*** Input ***

/-- HOST_JUMP_TAKEN (R121, R122): the jump is taken at the first boundary whose last row has not begun; a waiting word or MATCH before it is carried through first. -/
def execHostJumpTaken (thread : Nat) (s : State) : Out :=
  within thread 3072
    (let t := s.thread thread
     match t.jump with
     | none => s
     | some j =>
      if !s.live thread || s.machineCheck || j.atEnd then s
      else match s.jumpSpan thread j.reach t.spans t.startTu with
        | some sp =>
          (match sp.snap with
           | some n => ((s.discardFrom thread sp n).takeJump thread j.entry j.who).jumpOn thread
           | none => s)
        | none =>
          if s.jumpAfterMatch thread j.reach || (s.jumpAtPc thread j.reach && t.waitRun.isSome) then s.putThread thread { t with jump := some { j with atEnd := true } }
          else if s.jumpAtPc thread j.reach then (s.takeJump thread j.entry j.who).jumpOn thread
          else s)

/-- HOST_TRIG (R126, R243): any write is line 17. -/
def execHostTrig (p : Path) (value : Word) (s : State) : Out := .next (s.accessPlain p 0 Key.hostTrig value)

end Sys2Proof.Machine
end

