-- ==== Sys2Proof/Machine/Bursts.lean ====
section
/-! DEFINITION. Bursts (R19, R20, R23-R31, R63, R76, R232): acceptance of a start, the launch, the stop command, the audit and its report. -/

namespace Sys2Proof.Machine

/-! ## Mode requests that end (R61, R63) -/

/-- A mode change that was requested has been made: MODE_REQUEST reads DONE (R61) and its interrupt is signalled (R343). -/
def State.finishRequest (s : State) : State :=
  if s.cmdBusy Key.modeRequest then (s.cmdDone Key.modeRequest (s.getF Key.modeRequest 16 16)).irq Irq.mode else s

/-- Entry into QUIESCE: units in POST close their records with TRUNC (R259), and every slot returns to IDLE (R321). -/
def State.enterQuiesce (s : State) : State :=
  let s := (List.range 8).foldl (fun t u => if t.acqSt u = 2 then t.closeRecord u true else t) s
  let s := (List.range 64).foldl (fun t n => if t.slotState n = 0 then t else t.putF (Key.slotStatus n) 0 3 0) s
  s.enterMode Mode.quiesce

/-- The device enters a mode, with what QUIESCE adds. -/
def State.goMode (s : State) (m : Nat) : State := if m = Mode.quiesce then s.enterQuiesce else s.enterMode m

/-- The mode that waited for the audit of the burst is entered (R63). -/
def State.settleEntering (s : State) : State :=
  match s.entering with
  | none => s
  | some m => (s.goMode m).finishRequest

/-- A mode that waited for an audit which R28 has cut is entered without it. -/
def State.settleCut (s : State) : State := if s.entering.isSome && !s.burst.running then s.settleEntering else s

/-! ## Accepting a start (R19, R23, R30, R62, R76, R77) -/

/-- Objects take their shipped value again. -/
def State.dropObjs (s : State) (f : Nat → Bool) : State := (s.objs.filter (fun kv => f kv.1)).foldl (fun t kv => t.put kv.1 (shipped kv.1)) s

/-- The objects that an accepted burst start sets to 0 or to "none" (R30, R102, R122, R154, R177, R205, R206, R210,
R213). -/
def burstObject (key : Nat) : Bool :=
  let o := keyObj key
  let e := keyEl key
  match keyArea key with
  | 0x01 => decide (0x1000 ≤ o) && decide (1 ≤ e)
  | 0x24 => ((o == 0x20 || o == 0x21) && decide (1 ≤ e)) || o == 0x33 || o == 0x34 || o == 0x35 || (decide (0x1000 ≤ o) && decide (o ≤ 0x13FF)) ||
      (decide (0x2000 ≤ o) && decide (o ≤ 0x21FF) && decide (1 ≤ e))
  | 0x23 => o == 0x10 || o == 0x11 || o == 0x14 || (decide (0x4000 ≤ o) && decide (o ≤ 0x4BFF) && e == 5)
  | 0x25 => o == 0x14 || o == 0x15
  | 0x31 => o == 0x16
  | 0x21 => o == 0x12
  | _ => false

/-- The threads whose stop fields still tell of an earlier burst (R436). -/
def State.stopKept (s : State) : List Nat :=
  (s.objs.filterMap (fun kv =>
    if keyArea kv.1 = 0x23 ∧ 0x1000 ≤ keyObj kv.1 ∧ keyObj kv.1 ≤ 0x1BFF ∧ (keyEl kv.1 = 2 ∨ (keyEl kv.1 = 1 ∧ field kv.2 8 9 ≠ 0)) then some (keyObj kv.1 - 0x1000) else none)).eraseDups

/-- The cycle counts of a thread start afresh on every slice of its port, with the primed spans issued (R25, R30, R93). -/
def State.freshCounts (s : State) (th : Nat) : State :=
  let n := (s.thread th).cycles
  (s.putCounts (s.threadSlices th) th (fun _ => ⟨n, 0, 0⟩)).put (Key.cyclesIssued th) (toWord n)

/-- An accepted burst start (R23, R30): every armed thread is in the burst, its counters start afresh, CYCLES_ISSUED with the primed spans, and the device
enters BURST; `tick` is the launch time. -/
def State.acceptBurst (s : State) (tick : Nat) : State :=
  let ths := s.armedThreads
  let s := (s.dropObjs burstObject).clearDmaCounts
  let s := s.count Key.burstNumber 32
  let s := { s with ledger := { s.ledger with bursts := (s.ledger.bursts + 1) % 2 ^ 64 } }
  let s := ths.foldl (fun t th => t.freshCounts th) s
  let s := ths.foldl (fun t th => (t.served th).foldl (fun u x => u.putF (Key.siteStatus (siteOf x.2)) 0 1 1) t) s
  let s := s.put Key.captureStatus 3
  let s := s.enterMode Mode.burst
  { s with burst := { Burst.none with running := true, launchTick := tick, threads := ths, records := s.burst.records, previous := s.stopKept } }

/-- START_LEAD in slice ticks. -/
def State.leadTicks (s : State) : Nat := ceilDiv ((s.get Key.startLead).toNat * 32) 10

/-- The first FREF edge at or after an epoch time. -/
def frefEdge (t : Nat) : Nat := 32 * ceilDiv t 32

/-- A joint start is under way on this device (R232). -/
def State.jointBusy (s : State) : Bool := s.ring.startFlight || s.ring.launchDue.isSome

/-- The code of a burst start by either source (R64, R77): BUSY while a mode change runs or once the audit has reported, AUDIT_BUSY before; DISABLED
after the loss of a sub-channel (R296). -/
def State.startCode (s : State) : Code :=
  refuse [(s.modeChanging, .busy), (s.mode != Mode.armed && s.mode != Mode.burst, .wrongMode), (s.jointBusy || (s.mode == Mode.burst && !s.burst.running), .busy),
    (s.mode == Mode.burst, .auditBusy), (s.mapChanged, .disabled)]

/-- A member with JOINT set in a ring that is up starts jointly (R232). -/
def State.joint (s : State) : Bool := bit (s.get Key.ringCtrl) 2 && s.ringUp

/-- The originator sends START_REQ (R232); `slot` names the slot that asked, if one did. -/
def State.startJoint (s : State) (slot : Option Nat) : State :=
  let s := s.queueFlit 3 s.nowTick 0
  { s with ring := { s.ring with startFlight := true, startSlot := slot } }

/-- BURST_START (R76). -/
def State.cmdBurstStart (s : State) (arg : Word) : Code × State :=
  let c := s.startCode
  let c := if c = .ok ∨ c = .auditBusy ∨ c = .disabled then refuse [(s.cmdBusy Key.burstStart, .busy), (arg != 0, .range), (true, c)] else c
  if c ≠ .ok then (c, s)
  else if s.joint then (.ok, (s.startJoint none).cmdRun Key.burstStart 0)
  else (.ok, (s.acceptBurst (frefEdge (s.nowTick + s.leadTicks))).cmdDone Key.burstStart 0)

/-- BURST_START by its object or slot 3 of the hot window. -/
def execBurstStart (p : Path) (arg : Word) (s : State) : Out := .next (s.access p 0 Key.burstStart (fun t => t.cmdBurstStart arg))

/-! ## The launch (R19, R20, R74, R217, R235, R436) -/

/-- The stop fields of a thread start afresh (R436). -/
def State.clearStop (s : State) (th : Nat) : State :=
  (s.put (Key.threadState th) (setField (setField (s.get (Key.threadState th)) 8 8 0) 16 1 0)).put (Key.stopCycle th) 0

/-- One thread is launched: its stop fields start afresh, its signatures initialise, and it is READY, WAITING or HELD. -/
def State.launchThread (s : State) (th : Nat) : State :=
  if s.ended th then s
  else
    let t := s.thread th
    let s := s.clearStop th
    let s := (s.sigSlots th).foldl (fun u i => if bit (u.get (Key.sigCtrl (8 * u.groupOf th + i))) 15 then u else u.sigReset th i) s
    if t.lastRow then s.setThreadSt th Th.running
    else s.enterReady th

/-- Every condition is 0 at launch (R235). -/
def State.clearConditions (s : State) : State := { s with ring := { s.ring with contributions := [], ownContribution := 0, pubBefore := 0 } }.put Key.ringCond 0

/-- A thread with slices that are late (R20): it ends at once where none of its slices started, else at the next cycle boundary of those that did. -/
def State.launchThreadLate (s : State) (th : Nat) (late : List Nat) : State :=
  let sls := (s.threadSlices th).filter (fun sl => late.contains sl)
  if sls.isEmpty || s.ended th then s
  else
    let s := s.putThread th { s.thread th with late := sls }
    if (s.startedSlices th).isEmpty then s.endAll [(th, Stop.launchLate)] else s

/-- The threads that a late slice keeps from starting stop on every slice, and FS045 is raised (R20). -/
def State.launchLate (s : State) (late : List Nat) : State :=
  if late.isEmpty then s
  else
    let s := (s.burst.threads.foldl (fun t th => t.launchThreadLate th late) s).settleStop
    s.collect (late.map (fun sl => { source := 45, loc := .slice sl, detail := 0, injected := false }))

/-- The stops that came before the launch take effect at the start of cycle 0, by ascending thread number (R220). -/
def State.takeEarly (s : State) : State :=
  let l := s.burst.threads.filterMap (fun th => s.burst.early.find? (fun x => x.1 == th))
  ({ s with burst := { s.burst with early := [] } }.endAll l).settleStop

/-- The launch of the accepted burst. -/
def State.launch (s : State) (late : List Nat) : State :=
  let s := { s with burst := { s.burst with launched := true } }
  let s := s.put Key.launchEpoch (toWord (s.burst.launchTick / 32))
  let s := s.burst.previous.foldl (fun t th => t.clearStop th) s.clearConditions
  let s := s.burst.threads.foldl (fun t th => t.launchThread th) s
  (s.takeEarly.launchLate late).settleBurst

/-- A joint start that this device asked for ends: its command reads DONE or FAILED, its slot records the outcome (R76, R232, R320). -/
def State.endJoint (s : State) (c : Code) : State :=
  let slot := s.ring.startSlot
  let s := { s with ring := { s.ring with startFlight := false, startSlot := none } }
  let s := if s.cmdBusy Key.burstStart then (if c = .ok then s.cmdDone Key.burstStart 0 else s.cmdFail Key.burstStart c 0) else s
  match slot with
  | some n => s.slotDecided n c
  | none => s

/-- The launch time of a joint start is reached (R232): a member that is ARMED launches; one that has left ARMED does not, and a command of its own ends FAILED. -/
def State.jointLaunch (s : State) : State :=
  match s.ring.launchDue with
  | none => s
  | some l =>
    let s := { s with ring := { s.ring with launchDue := none } }
    if s.mode = Mode.armed ∧ !s.modeChanging then (s.acceptBurst l).endJoint .ok else s.endJoint .aborted

/-- BURST_LAUNCH (R19, R20). -/
def execBurstLaunch (late : List Nat) (s : State) : Out :=
  let s := s.jointLaunch
  .next (if s.mode = Mode.burst ∧ s.burst.running ∧ !s.burst.launched ∧ !s.machineCheck then s.launch (late.filter (fun sl => decide (sl < 32))).eraseDups else s)

/-! ## The stop command (R76) -/

/-- BURST_STOP (R76). -/
def State.cmdBurstStop (s : State) (arg : Word) : Code × State :=
  let n := arg.toNat
  let c := refuse [(s.mode != Mode.burst, .wrongMode), (s.cmdBusy Key.burstStop, .busy), (n != 0xFFFF && !s.burst.threads.contains n, .range)]
  if c ≠ .ok then (c, s)
  else
    let ths := if n = 0xFFFF then s.burst.threads else s.groupThreads n
    let s := s.cmdRun Key.burstStop 0
    let s := { s with burst := { s.burst with stopping := ths } }
    let s := if n = 0xFFFF then s.stopThreads ths Stop.hostStop else (s.stopThreads [n] Stop.hostStop).stopThreads ths Stop.groupStop
    (.ok, s)

/-- BURST_STOP by its object or slot 4 of the hot window. -/
def execBurstStop (p : Path) (arg : Word) (s : State) : Out := .next (s.access p 0 Key.burstStop (fun t => t.cmdBurstStop arg))

/-! ## The audit (R24-R28) -/

/-- The cycle guarantee of a thread, on each slice of its port. -/
def State.cycleOk (s : State) (th : Nat) : Bool :=
  (s.threadSlices th).all (fun sl => let c := s.counts sl th; c.issued == c.executed + c.flushed)

/-- The strobe guarantee of a thread. -/
def State.strobeOk (s : State) (th : Nat) : Bool :=
  s.get (Key.strobesPlaced th) == s.get (Key.strobesJudged th) &&
    (s.get (Key.strobesJudged th)).toNat == (s.get (Key.passes th)).toNat + (s.get (Key.fails th)).toNat + (s.get (Key.masked th)).toNat

/-- The fail guarantee of a site. -/
def State.failOk (s : State) (site : Nat) : Bool :=
  (s.get (Key.failTotal site)).toNat == (s.get (Key.loggedBits site)).toNat + (s.get (Key.failOverflow site)).toNat

/-- The credit guarantee: free credits and credits in flight make the initial count in every span queue, whose spans have all been released or flushed, on every crossing of
R16, in every ring class and in the completion ring. -/
def State.creditOk (s : State) : Bool :=
  s.burst.threads.all (fun th => (s.threadSlices th).all (fun sl => s.spanFree sl th == s.spanShare sl th)) && s.ring.quiet &&
    Crossing.all.all (fun c => s.crossingFree c + s.crossingHeld c == c.credits) && s.ringFree + s.ringWritten == 4096

/-- The DMA byte guarantee of a channel, over closed descriptors. -/
def State.dmaOk (s : State) (c : Nat) : Bool := let d := s.chan c; d.reqBytes == d.doneBytes + d.abortBytes

/-- The sites of the burst. -/
def State.burstSites (s : State) : List Nat := (s.burst.threads.flatMap (fun th => (s.served th).map (fun x => siteOf x.2))).eraseDups

/-- The smallest number of a list, or a given one if it is empty. -/
def leastOr (d : Nat) : List Nat → Nat
  | [] => d
  | x :: r => let m := leastOr d r; if r.isEmpty ∨ x < m then x else m

/-- What the comparison finds: the mismatch flags of R31 from bit 8 on, FIRST_THREAD, the lowest failing site. -/
def State.compareAudit (s : State) (timeout : Bool) : List Bool × Nat × Nat :=
  let badThreads := s.burst.threads.filter (fun th => !s.cycleOk th || !s.strobeOk th)
  let badSites := s.burstSites.filter (fun x => !s.failOk x)
  ([s.burst.threads.any (fun th => !s.cycleOk th), s.burst.threads.any (fun th => !s.strobeOk th), !badSites.isEmpty, timeout || !s.creditOk, (List.range 8).any (fun c => !s.dmaOk c)],
   leastOr 0xFFF badThreads, leastOr 0 badSites)

/-- The raises of a failed audit (R27): FS040-FS044, with the DETAIL of R377. -/
def auditRaises (flags : List Bool) (thread site : Nat) : List Raise :=
  (flags.mapIdx (fun i b => (i, b))).filterMap (fun x =>
    if x.2 then some { source := 40 + x.1, loc := .none, detail := if x.1 = 2 then site else thread, injected := false } else none)

/-- The comparators examine the burst (R383): the inversion that waits for one is taken, and its source is the failed check, with DRY. -/
def State.examineAudit (s : State) : State × Option (Nat × Bool) :=
  match s.injection with
  | some (x, _, dry) => if 40 ≤ x ∧ x ≤ 44 then ({ s with injection := none }.cmdDone Key.faultInject 0, some (x, dry)) else (s, none)
  | none => (s, none)

/-- The raises of an audit (R27): those of the failed guarantees, and that of an inverted comparator, all in one collector cycle. -/
def State.raiseAudit (s : State) (rs : List Raise) (inverted : Option (Nat × Bool)) : State :=
  match inverted with
  | none => s.collect rs
  | some (x, dry) =>
    if rs.any (fun r => r.source == x) then s.collect rs
    else s.collectAt (orderBy (fun src => if src = x ∧ dry then Sev.note else s.severityOf src) (rs ++ [{ source := x, loc := .none, detail := 0, injected := true }]))

/-- The audit compares and reports (R26, R27): AUDIT_STATUS, the burst-complete interrupt, the faults of failed guarantees; then a mode that waited is entered (R63). -/
def State.report (s : State) (drainNs : Nat) (timeout : Bool) : State :=
  let x := s.spillAll.examineAudit
  let s := x.1
  let a := s.compareAudit timeout
  let flags := a.1.mapIdx (fun i b => b || (x.2.map Prod.fst == some (40 + i)))
  let failed := flags.any id
  let word := packFields ([(0, 3, if failed then 4 else 3), (16, 12, a.2.1)] ++ flags.mapIdx (fun i b => (8 + i, 1, b2n b)))
  let s := s.put Key.auditDrainNs (toWord drainNs)
  let s := s.put Key.dmaOpenBytes (toWord (((List.range 8).map (fun c => ((s.chan c).opens.map (fun d => d.desc.length)).sum)).sum))
  let s := s.put Key.auditStatus (toWord word)
  let s := if failed then (s.putF Key.captureStatus 0 1 0).putF Key.captureStatus 1 1 0 else s
  let s := { s with burst := { s.burst with running := false } }.irq Irq.burstComplete
  (s.raiseAudit (auditRaises a.1 a.2.1 a.2.2) x.2).disablePending.settleEntering

/-- AUDIT_DRAIN_END (R26): nothing happens while a drain condition does not hold. AUDIT_DRAIN_NS reads at most 100 where all held at burst end. -/
def execAuditDrainEnd (drainNs : Nat) (s : State) : Out :=
  .next (if s.auditSt = 1 ∧ s.drained then s.report (min drainNs (if s.burst.quick then 100 else 10000)) false else s.settleCut)

/-- AUDIT_DRAIN_TIMEOUT (R26): AUDIT_DRAIN_NS reads 10,000 and the credit audit fails. -/
def execAuditDrainTimeout (s : State) : Out := .next (if s.auditSt = 1 ∧ !s.drained then s.report 10000 true else s)

end Sys2Proof.Machine
end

*** End of Input ***

= Brief =
Each line above from the one with "let s := s.jointLaunch" up to and including the one with "(s.threadSlices th).all (fun sl => let" must be set down exactly, and no line outside that span may appear.

= Reply to the exercise =
  let s := s.jointLaunch
  .next (if s.mode = Mode.burst ∧ s.burst.running ∧ !s.burst.launched ∧ !s.machineCheck then s.launch (late.filter (fun sl => decide (sl < 32))).eraseDups else s)

/-! ## The stop command (R76) -/

/-- BURST_STOP (R76). -/
def State.cmdBurstStop (s : State) (arg : Word) : Code × State :=
  let n := arg.toNat
  let c := refuse [(s.mode != Mode.burst, .wrongMode), (s.cmdBusy Key.burstStop, .busy), (n != 0xFFFF && !s.burst.threads.contains n, .range)]
  if c ≠ .ok then (c, s)
  else
    let ths := if n = 0xFFFF then s.burst.threads else s.groupThreads n
    let s := s.cmdRun Key.burstStop 0
    let s := { s with burst := { s.burst with stopping := ths } }
    let s := if n = 0xFFFF then s.stopThreads ths Stop.hostStop else (s.stopThreads [n] Stop.hostStop).stopThreads ths Stop.groupStop
    (.ok, s)

/-- BURST_STOP by its object or slot 4 of the hot window. -/
def execBurstStop (p : Path) (arg : Word) (s : State) : Out := .next (s.access p 0 Key.burstStop (fun t => t.cmdBurstStop arg))

/-! ## The audit (R24-R28) -/

/-- The cycle guarantee of a thread, on each slice of its port. -/
def State.cycleOk (s : State) (th : Nat) : Bool :=
  (s.threadSlices th).all (fun sl => let c := s.counts sl th; c.issued == c.executed + c.flushed)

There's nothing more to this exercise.